Task objective:
Please print each of the entries below exactly.
○ ○ ○ ○ ○ ○ ○
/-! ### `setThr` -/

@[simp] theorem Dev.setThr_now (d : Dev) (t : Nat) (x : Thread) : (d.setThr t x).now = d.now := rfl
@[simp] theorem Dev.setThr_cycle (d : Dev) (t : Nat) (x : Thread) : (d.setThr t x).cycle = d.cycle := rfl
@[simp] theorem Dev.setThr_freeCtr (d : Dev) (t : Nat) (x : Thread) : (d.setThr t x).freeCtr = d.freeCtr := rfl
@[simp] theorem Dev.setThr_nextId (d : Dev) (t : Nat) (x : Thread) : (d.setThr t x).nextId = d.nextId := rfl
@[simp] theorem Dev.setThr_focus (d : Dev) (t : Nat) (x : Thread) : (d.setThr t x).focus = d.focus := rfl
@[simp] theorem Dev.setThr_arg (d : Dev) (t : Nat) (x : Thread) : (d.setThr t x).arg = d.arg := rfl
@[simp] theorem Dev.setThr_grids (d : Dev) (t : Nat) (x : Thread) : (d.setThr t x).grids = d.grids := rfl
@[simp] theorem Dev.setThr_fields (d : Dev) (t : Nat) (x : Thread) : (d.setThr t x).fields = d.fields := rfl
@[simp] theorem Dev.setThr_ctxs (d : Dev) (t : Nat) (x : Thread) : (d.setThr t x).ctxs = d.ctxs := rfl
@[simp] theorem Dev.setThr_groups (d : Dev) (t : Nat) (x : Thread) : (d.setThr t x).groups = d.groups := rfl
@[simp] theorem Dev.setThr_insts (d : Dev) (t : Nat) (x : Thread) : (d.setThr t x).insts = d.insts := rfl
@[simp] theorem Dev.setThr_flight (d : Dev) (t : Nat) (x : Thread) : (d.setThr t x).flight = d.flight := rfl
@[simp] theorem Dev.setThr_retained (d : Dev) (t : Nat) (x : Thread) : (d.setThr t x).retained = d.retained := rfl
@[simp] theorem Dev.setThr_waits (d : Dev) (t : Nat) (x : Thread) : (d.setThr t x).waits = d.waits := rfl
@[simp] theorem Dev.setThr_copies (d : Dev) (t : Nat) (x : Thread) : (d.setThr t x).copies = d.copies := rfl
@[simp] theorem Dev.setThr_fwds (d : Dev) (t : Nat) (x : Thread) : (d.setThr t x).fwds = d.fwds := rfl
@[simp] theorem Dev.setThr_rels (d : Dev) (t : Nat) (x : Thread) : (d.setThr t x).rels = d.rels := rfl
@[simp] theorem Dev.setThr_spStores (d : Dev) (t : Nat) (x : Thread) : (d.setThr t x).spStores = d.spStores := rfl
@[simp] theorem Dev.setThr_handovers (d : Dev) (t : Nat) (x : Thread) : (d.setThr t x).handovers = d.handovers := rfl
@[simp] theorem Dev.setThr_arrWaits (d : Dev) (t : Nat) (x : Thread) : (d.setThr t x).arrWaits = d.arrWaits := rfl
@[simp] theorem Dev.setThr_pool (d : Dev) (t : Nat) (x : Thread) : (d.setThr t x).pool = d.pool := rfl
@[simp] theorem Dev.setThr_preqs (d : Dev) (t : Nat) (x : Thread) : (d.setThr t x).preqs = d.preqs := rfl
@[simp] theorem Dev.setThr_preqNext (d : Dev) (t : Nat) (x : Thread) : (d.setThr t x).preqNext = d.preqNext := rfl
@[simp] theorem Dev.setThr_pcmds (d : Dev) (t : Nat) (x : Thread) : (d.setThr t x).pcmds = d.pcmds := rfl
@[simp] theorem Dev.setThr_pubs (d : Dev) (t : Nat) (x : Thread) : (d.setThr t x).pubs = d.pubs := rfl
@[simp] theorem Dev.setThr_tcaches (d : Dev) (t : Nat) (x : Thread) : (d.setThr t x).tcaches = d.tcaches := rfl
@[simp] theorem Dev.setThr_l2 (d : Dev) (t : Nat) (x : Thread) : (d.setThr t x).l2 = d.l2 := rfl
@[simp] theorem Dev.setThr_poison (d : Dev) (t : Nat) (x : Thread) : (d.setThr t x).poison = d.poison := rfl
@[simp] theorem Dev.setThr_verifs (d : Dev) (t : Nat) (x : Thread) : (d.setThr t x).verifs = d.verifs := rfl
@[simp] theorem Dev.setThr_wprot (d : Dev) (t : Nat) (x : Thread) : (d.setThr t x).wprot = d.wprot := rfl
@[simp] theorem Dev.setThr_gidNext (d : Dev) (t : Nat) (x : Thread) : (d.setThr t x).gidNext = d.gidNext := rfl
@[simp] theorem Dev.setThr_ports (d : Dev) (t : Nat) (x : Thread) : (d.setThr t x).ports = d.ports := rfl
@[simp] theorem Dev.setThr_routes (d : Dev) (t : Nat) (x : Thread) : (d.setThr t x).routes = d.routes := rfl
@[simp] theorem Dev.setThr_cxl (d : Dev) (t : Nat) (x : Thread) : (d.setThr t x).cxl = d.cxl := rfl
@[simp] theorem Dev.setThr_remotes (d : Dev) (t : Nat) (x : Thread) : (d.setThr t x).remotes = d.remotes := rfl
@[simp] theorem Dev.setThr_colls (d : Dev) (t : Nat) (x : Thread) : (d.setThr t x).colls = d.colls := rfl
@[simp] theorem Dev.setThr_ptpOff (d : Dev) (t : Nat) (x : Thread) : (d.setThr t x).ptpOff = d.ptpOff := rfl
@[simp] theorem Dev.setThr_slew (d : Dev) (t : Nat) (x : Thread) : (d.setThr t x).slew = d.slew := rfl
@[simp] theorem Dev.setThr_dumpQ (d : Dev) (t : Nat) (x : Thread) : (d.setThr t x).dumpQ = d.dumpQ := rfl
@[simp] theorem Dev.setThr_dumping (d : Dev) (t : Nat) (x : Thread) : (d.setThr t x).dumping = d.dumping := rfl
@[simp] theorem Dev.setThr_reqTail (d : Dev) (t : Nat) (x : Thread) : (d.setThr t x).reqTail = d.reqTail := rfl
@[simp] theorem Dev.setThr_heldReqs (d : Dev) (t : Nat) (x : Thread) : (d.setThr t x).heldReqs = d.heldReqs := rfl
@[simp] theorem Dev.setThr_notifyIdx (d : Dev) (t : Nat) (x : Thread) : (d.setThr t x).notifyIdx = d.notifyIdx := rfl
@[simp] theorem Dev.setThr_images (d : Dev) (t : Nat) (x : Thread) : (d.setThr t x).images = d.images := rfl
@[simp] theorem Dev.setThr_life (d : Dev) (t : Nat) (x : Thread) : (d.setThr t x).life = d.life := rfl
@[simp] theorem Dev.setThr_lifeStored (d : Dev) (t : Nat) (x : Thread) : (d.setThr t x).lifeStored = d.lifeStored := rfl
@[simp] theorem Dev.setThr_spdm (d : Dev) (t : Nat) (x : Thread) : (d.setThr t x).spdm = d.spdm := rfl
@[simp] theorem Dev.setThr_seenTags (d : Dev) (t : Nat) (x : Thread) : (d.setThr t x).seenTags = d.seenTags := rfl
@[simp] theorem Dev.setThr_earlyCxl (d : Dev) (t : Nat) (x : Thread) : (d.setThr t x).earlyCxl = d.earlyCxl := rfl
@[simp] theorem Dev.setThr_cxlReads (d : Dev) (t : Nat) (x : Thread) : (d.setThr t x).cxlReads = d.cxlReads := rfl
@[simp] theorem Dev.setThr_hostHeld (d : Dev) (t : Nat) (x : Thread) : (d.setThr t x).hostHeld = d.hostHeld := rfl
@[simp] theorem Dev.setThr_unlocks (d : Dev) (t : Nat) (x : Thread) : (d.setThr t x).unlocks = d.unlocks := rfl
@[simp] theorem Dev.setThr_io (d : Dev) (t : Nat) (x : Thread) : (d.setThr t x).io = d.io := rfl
○ ○ ○ ○ ○ ○ ○
Worked solution:
/-! ### `setThr` -/

@[simp] theorem Dev.setThr_now (d : Dev) (t : Nat) (x : Thread) : (d.setThr t x).now = d.now := rfl
@[simp] theorem Dev.setThr_cycle (d : Dev) (t : Nat) (x : Thread) : (d.setThr t x).cycle = d.cycle := rfl
@[simp] theorem Dev.setThr_freeCtr (d : Dev) (t : Nat) (x : Thread) : (d.setThr t x).freeCtr = d.freeCtr := rfl
@[simp] theorem Dev.setThr_nextId (d : Dev) (t : Nat) (x : Thread) : (d.setThr t x).nextId = d.nextId := rfl
@[simp] theorem Dev.setThr_focus (d : Dev) (t : Nat) (x : Thread) : (d.setThr t x).focus = d.focus := rfl
@[simp] theorem Dev.setThr_arg (d : Dev) (t : Nat) (x : Thread) : (d.setThr t x).arg = d.arg := rfl
@[simp] theorem Dev.setThr_grids (d : Dev) (t : Nat) (x : Thread) : (d.setThr t x).grids = d.grids := rfl
@[simp] theorem Dev.setThr_fields (d : Dev) (t : Nat) (x : Thread) : (d.setThr t x).fields = d.fields := rfl
@[simp] theorem Dev.setThr_ctxs (d : Dev) (t : Nat) (x : Thread) : (d.setThr t x).ctxs = d.ctxs := rfl
@[simp] theorem Dev.setThr_groups (d : Dev) (t : Nat) (x : Thread) : (d.setThr t x).groups = d.groups := rfl
@[simp] theorem Dev.setThr_insts (d : Dev) (t : Nat) (x : Thread) : (d.setThr t x).insts = d.insts := rfl
@[simp] theorem Dev.setThr_flight (d : Dev) (t : Nat) (x : Thread) : (d.setThr t x).flight = d.flight := rfl
@[simp] theorem Dev.setThr_retained (d : Dev) (t : Nat) (x : Thread) : (d.setThr t x).retained = d.retained := rfl
@[simp] theorem Dev.setThr_waits (d : Dev) (t : Nat) (x : Thread) : (d.setThr t x).waits = d.waits := rfl
@[simp] theorem Dev.setThr_copies (d : Dev) (t : Nat) (x : Thread) : (d.setThr t x).copies = d.copies := rfl
@[simp] theorem Dev.setThr_fwds (d : Dev) (t : Nat) (x : Thread) : (d.setThr t x).fwds = d.fwds := rfl
@[simp] theorem Dev.setThr_rels (d : Dev) (t : Nat) (x : Thread) : (d.setThr t x).rels = d.rels := rfl
@[simp] theorem Dev.setThr_spStores (d : Dev) (t : Nat) (x : Thread) : (d.setThr t x).spStores = d.spStores := rfl
@[simp] theorem Dev.setThr_handovers (d : Dev) (t : Nat) (x : Thread) : (d.setThr t x).handovers = d.handovers := rfl
@[simp] theorem Dev.setThr_arrWaits (d : Dev) (t : Nat) (x : Thread) : (d.setThr t x).arrWaits = d.arrWaits := rfl
@[simp] theorem Dev.setThr_pool (d : Dev) (t : Nat) (x : Thread) : (d.setThr t x).pool = d.pool := rfl
@[simp] theorem Dev.setThr_preqs (d : Dev) (t : Nat) (x : Thread) : (d.setThr t x).preqs = d.preqs := rfl
@[simp] theorem Dev.setThr_preqNext (d : Dev) (t : Nat) (x : Thread) : (d.setThr t x).preqNext = d.preqNext := rfl
@[simp] theorem Dev.setThr_pcmds (d : Dev) (t : Nat) (x : Thread) : (d.setThr t x).pcmds = d.pcmds := rfl
@[simp] theorem Dev.setThr_pubs (d : Dev) (t : Nat) (x : Thread) : (d.setThr t x).pubs = d.pubs := rfl
@[simp] theorem Dev.setThr_tcaches (d : Dev) (t : Nat) (x : Thread) : (d.setThr t x).tcaches = d.tcaches := rfl
@[simp] theorem Dev.setThr_l2 (d : Dev) (t : Nat) (x : Thread) : (d.setThr t x).l2 = d.l2 := rfl
@[simp] theorem Dev.setThr_poison (d : Dev) (t : Nat) (x : Thread) : (d.setThr t x).poison = d.poison := rfl
@[simp] theorem Dev.setThr_verifs (d : Dev) (t : Nat) (x : Thread) : (d.setThr t x).verifs = d.verifs := rfl
@[simp] theorem Dev.setThr_wprot (d : Dev) (t : Nat) (x : Thread) : (d.setThr t x).wprot = d.wprot := rfl
@[simp] theorem Dev.setThr_gidNext (d : Dev) (t : Nat) (x : Thread) : (d.setThr t x).gidNext = d.gidNext := rfl
@[simp] theorem Dev.setThr_ports (d : Dev) (t : Nat) (x : Thread) : (d.setThr t x).ports = d.ports := rfl
@[simp] theorem Dev.setThr_routes (d : Dev) (t : Nat) (x : Thread) : (d.setThr t x).routes = d.routes := rfl
@[simp] theorem Dev.setThr_cxl (d : Dev) (t : Nat) (x : Thread) : (d.setThr t x).cxl = d.cxl := rfl
@[simp] theorem Dev.setThr_remotes (d : Dev) (t : Nat) (x : Thread) : (d.setThr t x).remotes = d.remotes := rfl
@[simp] theorem Dev.setThr_colls (d : Dev) (t : Nat) (x : Thread) : (d.setThr t x).colls = d.colls := rfl
@[simp] theorem Dev.setThr_ptpOff (d : Dev) (t : Nat) (x : Thread) : (d.setThr t x).ptpOff = d.ptpOff := rfl
@[simp] theorem Dev.setThr_slew (d : Dev) (t : Nat) (x : Thread) : (d.setThr t x).slew = d.slew := rfl
@[simp] theorem Dev.setThr_dumpQ (d : Dev) (t : Nat) (x : Thread) : (d.setThr t x).dumpQ = d.dumpQ := rfl
@[simp] theorem Dev.setThr_dumping (d : Dev) (t : Nat) (x : Thread) : (d.setThr t x).dumping = d.dumping := rfl
@[simp] theorem Dev.setThr_reqTail (d : Dev) (t : Nat) (x : Thread) : (d.setThr t x).reqTail = d.reqTail := rfl
@[simp] theorem Dev.setThr_heldReqs (d : Dev) (t : Nat) (x : Thread) : (d.setThr t x).heldReqs = d.heldReqs := rfl
@[simp] theorem Dev.setThr_notifyIdx (d : Dev) (t : Nat) (x : Thread) : (d.setThr t x).notifyIdx = d.notifyIdx := rfl
@[simp] theorem Dev.setThr_images (d : Dev) (t : Nat) (x : Thread) : (d.setThr t x).images = d.images := rfl
@[simp] theorem Dev.setThr_life (d : Dev) (t : Nat) (x : Thread) : (d.setThr t x).life = d.life := rfl
@[simp] theorem Dev.setThr_lifeStored (d : Dev) (t : Nat) (x : Thread) : (d.setThr t x).lifeStored = d.lifeStored := rfl
@[simp] theorem Dev.setThr_spdm (d : Dev) (t : Nat) (x : Thread) : (d.setThr t x).spdm = d.spdm := rfl
@[simp] theorem Dev.setThr_seenTags (d : Dev) (t : Nat) (x : Thread) : (d.setThr t x).seenTags = d.seenTags := rfl
@[simp] theorem Dev.setThr_earlyCxl (d : Dev) (t : Nat) (x : Thread) : (d.setThr t x).earlyCxl = d.earlyCxl := rfl
@[simp] theorem Dev.setThr_cxlReads (d : Dev) (t : Nat) (x : Thread) : (d.setThr t x).cxlReads = d.cxlReads := rfl
@[simp] theorem Dev.setThr_hostHeld (d : Dev) (t : Nat) (x : Thread) : (d.setThr t x).hostHeld = d.hostHeld := rfl
@[simp] theorem Dev.setThr_unlocks (d : Dev) (t : Nat) (x : Thread) : (d.setThr t x).unlocks = d.unlocks := rfl
@[simp] theorem Dev.setThr_io (d : Dev) (t : Nat) (x : Thread) : (d.setThr t x).io = d.io := rfl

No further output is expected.